Description
Homework 6: Inference in Graphical Models, MDPs
Introduction
Please type your solutions after the corresponding problems using this LATEX template, and start each problem on a new page.
Please submit the writeup PDF to the Gradescope assignment ‘HW6’. Remember to assign pages for each question.
Please submit your LATEX file and code files to the Gradescope assignment ‘HW6 – Supplemental’.
You can use a maximum of 2 late days on this assignment. Late days will be counted based on the latest of your submissions.
Problem 1 (Explaining Away + Variable Elimination 15 pts)

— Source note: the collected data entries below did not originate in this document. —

-- ==== Sys2Proof/Laws/KeepsMailbox.lean ====
section
/-! SUPPORT. What the operations of Mailbox leave alone: the queue of commands and the canonical form of memory. -/

namespace Sys2Proof.Machine

@[simp] theorem State.endCmd_keeps {qq : List Instr} {s : State} (f k status progress total : Nat) (resp : List Byte) (h : State.Keeps qq s) :
    State.Keeps qq (State.endCmd s f k status progress total resp) := by
  unfold State.endCmd
  try dsimp only
  (repeat' split) <;> try simp_all (maxDischargeDepth := 12) +contextual [foldl_keeps, foldl_keeps_fst]
  all_goals (repeat' split) <;> try simp_all (maxDischargeDepth := 12) +contextual [foldl_keeps, foldl_keeps_fst]
  all_goals (have he := (by assumption : (_ : State × _) = (_, _)); have hk : State.Keeps qq _ := keeps_of_eq he (by simp (maxDischargeDepth := 12) [h]); simp_all (maxDischargeDepth := 12) +contextual [foldl_keeps, foldl_keeps_fst])

@[simp] theorem CmdEnd.fail_keeps {qq : List Instr} {s : State} (status : Nat) (h : State.Keeps qq s) :
    CmdEnd.Keeps qq (CmdEnd.fail s status) := by
  unfold CmdEnd.fail
  try dsimp only
  (repeat' split) <;> try simp_all (maxDischargeDepth := 12) +contextual [foldl_keeps, foldl_keeps_fst]
  all_goals (repeat' split) <;> try simp_all (maxDischargeDepth := 12) +contextual [foldl_keeps, foldl_keeps_fst]
  all_goals (have he := (by assumption : (_ : State × _) = (_, _)); have hk : State.Keeps qq _ := keeps_of_eq he (by simp (maxDischargeDepth := 12) [h]); simp_all (maxDischargeDepth := 12) +contextual [foldl_keeps, foldl_keeps_fst])

@[simp] theorem CmdEnd.ok_keeps {qq : List Instr} {s : State} (resp : List Byte) (h : State.Keeps qq s) :
    CmdEnd.Keeps qq (CmdEnd.ok s resp) := by
  unfold CmdEnd.ok
  try dsimp only
  (repeat' split) <;> try simp_all (maxDischargeDepth := 12) +contextual [foldl_keeps, foldl_keeps_fst]
  all_goals (repeat' split) <;> try simp_all (maxDischargeDepth := 12) +contextual [foldl_keeps, foldl_keeps_fst]
  all_goals (have he := (by assumption : (_ : State × _) = (_, _)); have hk : State.Keeps qq _ := keeps_of_eq he (by simp (maxDischargeDepth := 12) [h]); simp_all (maxDischargeDepth := 12) +contextual [foldl_keeps, foldl_keeps_fst])

@[simp] theorem State.dropDetached_keeps {qq : List Instr} {s : State} (e : Nat × Nat × Req) (h : State.Keeps qq s) :
    State.Keeps qq (State.dropDetached s e) := by
  unfold State.dropDetached
  try dsimp only
  (repeat' split) <;> try simp_all (maxDischargeDepth := 12) +contextual [foldl_keeps, foldl_keeps_fst]
  all_goals (repeat' split) <;> try simp_all (maxDischargeDepth := 12) +contextual [foldl_keeps, foldl_keeps_fst]
  all_goals (have he := (by assumption : (_ : State × _) = (_, _)); have hk : State.Keeps qq _ := keeps_of_eq he (by simp (maxDischargeDepth := 12) [h]); simp_all (maxDischargeDepth := 12) +contextual [foldl_keeps, foldl_keeps_fst])

theorem State.runCmd_keeps {qq : List Instr} {s : State} (f k : Nat) (want : Req → Bool) (body : Req → CmdEnd)
    (hb : ∀ r, CmdEnd.Keeps qq (body r)) (h : State.Keeps qq s) : State.Keeps qq (s.runCmd f k want body) := by
  unfold State.runCmd
  dsimp only
  split
  · have := hb ((s.fn f).slot k).req
    revert this
    cases body ((s.fn f).slot k).req <;> simp +contextual
  · split
    · rename_i e _
      have := hb e.2.2
      revert this
      cases body e.2.2 <;> simp +contextual
    · exact h

@[simp] theorem State.endWaiting_keeps {qq : List Instr} {s : State} (f k : Nat) (want : Req → Bool) (status progress total : Nat) (resp : List Byte) (h : State.Keeps qq s) :
    State.Keeps qq (State.endWaiting s f k want status progress total resp) := by
  unfold State.endWaiting
  try dsimp only
  (repeat' split) <;> try simp_all (maxDischargeDepth := 12) +contextual [foldl_keeps, foldl_keeps_fst]
  all_goals (repeat' split) <;> try simp_all (maxDischargeDepth := 12) +contextual [foldl_keeps, foldl_keeps_fst]
  all_goals (have he := (by assumption : (_ : State × _) = (_, _)); have hk : State.Keeps qq _ := keeps_of_eq he (by simp (maxDischargeDepth := 12) [h]); simp_all (maxDischargeDepth := 12) +contextual [foldl_keeps, foldl_keeps_fst])

@[simp] theorem State.forward_keeps {qq : List Instr} {s : State} (p op : Nat) (body : List Byte) (h : State.Keeps qq s) :
    State.Keeps qq (State.forward s p op body) := by
  unfold State.forward
  try dsimp only
  (repeat' split) <;> try simp_all (maxDischargeDepth := 12) +contextual [foldl_keeps, foldl_keeps_fst]
  all_goals (repeat' split) <;> try simp_all (maxDischargeDepth := 12) +contextual [foldl_keeps, foldl_keeps_fst]
  all_goals (have he := (by assumption : (_ : State × _) = (_, _)); have hk : State.Keeps qq _ := keeps_of_eq he (by simp (maxDischargeDepth := 12) [h]); simp_all (maxDischargeDepth := 12) +contextual [foldl_keeps, foldl_keeps_fst])

end Sys2Proof.Machine
end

We have three binary variables: rain R, wet grass G, and sprinkler S. We assume the following factorization of the joint distribution:
Pr(R,S,G) = Pr(R)Pr(S)Pr(G|R,S).
The conditional probability tables look like the following:
Pr(R = 1) = 0.25
Pr(S = 1) = 0.5 Pr(G = 1|R = 0,S = 0) = 0
Pr(G = 1|R = 1,S = 0) = .75
Pr(G = 1|R = 0,S = 1) = .75 Pr(G = 1|R = 1,S = 1) = 1
1. Draw the graphical model corresponding to the factorization. Are R and S independent? [Feel free to use facts you have learned about studying independence in graphical models.]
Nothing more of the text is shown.